In this talk, I argue that much of the difficulties faced by the current techniques and applications can be alleviated by harnessing various forms of global spatial relationships in the scene, such as parallel lines, planar surfaces, and repetitive patterns. Specifically, I describe novel deep learning methods to discover such geometric structures from images, and demonstrate how to utilize them for robust and efficient 3D vision. As an ongoing research effort, I will also discuss new opportunities and challenges in exploiting global structures in large-scale visual data for emerging commercial and customer applications, such as architectural design, VR/AR, and autonomous driving.


Online Manipulation

October 30, 2018
Speaker: Daniel Susser, College of Information Sciences and Technology
Location: E202 Westgate Bldg.



Abstract: Privacy and surveillance scholars routinely argue that advertisers and employers manipulate us. Using information they collect about our preferences, interests, incomes, and so on, they induce us to buy their products, vote for their candidates, and work when and for however long it suits them. Yet what that means, exactly—what it means to manipulate someone—and how we might systematically identify cases of online manipulation has yet to be carefully explored. In this project, we develop a definition of manipulation, explore the ways information technology can be used to facilitate manipulative practices, and describe the harms that flow from engaging in such practices. While our discussion is philosophical, our aim is not merely conceptual: by clarifying the nature of manipulative online practices, we hope to guide technical and policy efforts to combat them.

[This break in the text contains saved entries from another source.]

/-! ### State.modUp writes `uports` alone -/

section
variable (s : State) (p : UPortNo) (f : UPort → UPort)
@[simp] theorem State.modUp_pending : (s.modUp p f).pending = s.pending := rfl
@[simp] theorem State.modUp_regs : (s.modUp p f).regs = s.regs := rfl
@[simp] theorem State.modUp_tb : (s.modUp p f).tb = s.tb := rfl
@[simp] theorem State.modUp_ticks : (s.modUp p f).ticks = s.ticks := rfl
@[simp] theorem State.modUp_busData : (s.modUp p f).busData = s.busData := rfl
@[simp] theorem State.modUp_threads : (s.modUp p f).threads = s.threads := rfl
@[simp] theorem State.modUp_smem : (s.modUp p f).smem = s.smem := rfl
@[simp] theorem State.modUp_pstore : (s.modUp p f).pstore = s.pstore := rfl
@[simp] theorem State.modUp_ops : (s.modUp p f).ops = s.ops := rfl
@[simp] theorem State.modUp_ended : (s.modUp p f).ended = s.ended := rfl
@[simp] theorem State.modUp_endedAt : (s.modUp p f).endedAt = s.endedAt := rfl
@[simp] theorem State.modUp_tags : (s.modUp p f).tags = s.tags := rfl
@[simp] theorem State.modUp_hports : (s.modUp p f).hports = s.hports := rfl
@[simp] theorem State.modUp_spares : (s.modUp p f).spares = s.spares := rfl
@[simp] theorem State.modUp_los : (s.modUp p f).los = s.los := rfl
@[simp] theorem State.modUp_clk : (s.modUp p f).clk = s.clk := rfl
@[simp] theorem State.modUp_rings : (s.modUp p f).rings = s.rings := rfl
@[simp] theorem State.modUp_xfers : (s.modUp p f).xfers = s.xfers := rfl
@[simp] theorem State.modUp_shLevels : (s.modUp p f).shLevels = s.shLevels := rfl
@[simp] theorem State.modUp_deficits : (s.modUp p f).deficits = s.deficits := rfl
@[simp] theorem State.modUp_meters : (s.modUp p f).meters = s.meters := rfl
@[simp] theorem State.modUp_imeters : (s.modUp p f).imeters = s.imeters := rfl
@[simp] theorem State.modUp_decoders : (s.modUp p f).decoders = s.decoders := rfl
@[simp] theorem State.modUp_units : (s.modUp p f).units = s.units := rfl
@[simp] theorem State.modUp_duty : (s.modUp p f).duty = s.duty := rfl
@[simp] theorem State.modUp_solving : (s.modUp p f).solving = s.solving := rfl
@[simp] theorem State.modUp_solveQ : (s.modUp p f).solveQ = s.solveQ := rfl
@[simp] theorem State.modUp_calSets : (s.modUp p f).calSets = s.calSets := rfl
@[simp] theorem State.modUp_calBase : (s.modUp p f).calBase = s.calBase := rfl
@[simp] theorem State.modUp_applying : (s.modUp p f).applying = s.applying := rfl
@[simp] theorem State.modUp_dieLog : (s.modUp p f).dieLog = s.dieLog := rfl
@[simp] theorem State.modUp_retempAt : (s.modUp p f).retempAt = s.retempAt := rfl
@[simp] theorem State.modUp_magTrim : (s.modUp p f).magTrim = s.magTrim := rfl
@[simp] theorem State.modUp_nvBusy : (s.modUp p f).nvBusy = s.nvBusy := rfl
@[simp] theorem State.modUp_tus : (s.modUp p f).tus = s.tus := rfl
@[simp] theorem State.modUp_hsp : (s.modUp p f).hsp = s.hsp := rfl
@[simp] theorem State.modUp_psp : (s.modUp p f).psp = s.psp := rfl
@[simp] theorem State.modUp_msp : (s.modUp p f).msp = s.msp := rfl
@[simp] theorem State.modUp_ml : (s.modUp p f).ml = s.ml := rfl
@[simp] theorem State.modUp_power : (s.modUp p f).power = s.power := rfl
@[simp] theorem State.modUp_profile : (s.modUp p f).profile = s.profile := rfl
@[simp] theorem State.modUp_atlasOk : (s.modUp p f).atlasOk = s.atlasOk := rfl
@[simp] theorem State.modUp_saffron : (s.modUp p f).saffron = s.saffron := rfl
@[simp] theorem State.modUp_nv : (s.modUp p f).nv = s.nv := rfl
@[simp] theorem State.modUp_image : (s.modUp p f).image = s.image := rfl
@[simp] theorem State.modUp_faults : (s.modUp p f).faults = s.faults := rfl
@[simp] theorem State.modUp_freeCtr : (s.modUp p f).freeCtr = s.freeCtr := rfl
@[simp] theorem State.modUp_reg_acc (b : Nat) : (s.modUp p f).reg b = s.reg b := rfl
@[simp] theorem State.modUp_fld_acc (b k m : Nat) : (s.modUp p f).fld b k m = s.fld b k m := rfl
@[simp] theorem State.modUp_th_acc (u : Tid) : (s.modUp p f).th u = s.th u := rfl
@[simp] theorem State.modUp_hp_acc (q : HPortNo) : (s.modUp p f).hp q = s.hp q := rfl
@[simp] theorem State.modUp_lo_acc (q : LoNo) : (s.modUp p f).lo q = s.lo q := rfl
@[simp] theorem State.modUp_ring_acc (q : RingNo) : (s.modUp p f).ring q = s.ring q := rfl
@[simp] theorem State.modUp_op_acc (q : OpId) : (s.modUp p f).op? q = s.op? q := rfl
end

Human Language Technologies for Understanding Online Privacy

November 27, 2018
Speaker: Shomir Wilson, College of Information Sciences and Technology
Location: E202 Westgate Bldg.



Abstract: Research has shown that internet users care about their privacy, but they do not have the time or legal expertise to understand the privacy policies of all the websites they visit or all the mobile apps they use. Fixing this gap in online notice and choice is the goal of the Usable Privacy Policy Project, an NSF-funded project to extract salient details from privacy policies and present them to internet users in ways that respond to their needs. I will present results from our work that show crowdworkers can answer questions about privacy policies with high accuracy and automated methods can identify important details in policy texts, such as statements about data collection and users' privacy options. I will then present some brief vignettes from my research on user privacy in online social networks, as well as some spinoff work on identifying section titles and prose text in documents from the web.


From Bioinformatics to Translational and Health Informatics: Whitening the Black Box

December 4, 2018
Speaker: Yasser El-Manzalawy, College of Information Sciences and Technology
Location: E202 Westgate Bldg.



Abstract: Machine learning has been extensively used in developing predictive models for a variety of bioinformatics tools. In many of these applications, to achieve the highest possible predictive performance, black box models (e.g., SVMs and Neural Networks) had been preferred over white box models (e.g., Decision Trees and Rule-based models). First, I argue that sacrificing interpretability for the sake of performance is a reasonable decision for many bioinformatics applications. However, I will demonstrate that uncareful utilization of black box models can lead to misinterpretations of the results. Second, I argue that interpretability of predictive models is essential for adopting these models in translational and healthcare settings. Unfortunately, using white box models is very challenging due to the high dimensionality, sparsity, and heterogeneity of the data. Alternatively, one can use a black box model augmented with interpretable predictions. Using a simple notion of interpretable predictions, I will present examples from my recent research on developing interpretable models for biomarker discovery from multi-omics and metagenomics data. I will conclude the talk with some discussions on the promise and challenges of adapting these approaches for integrative and predictive analyses of multi-omics, environmental, imagining, and phenotype data extracted from EHR systems.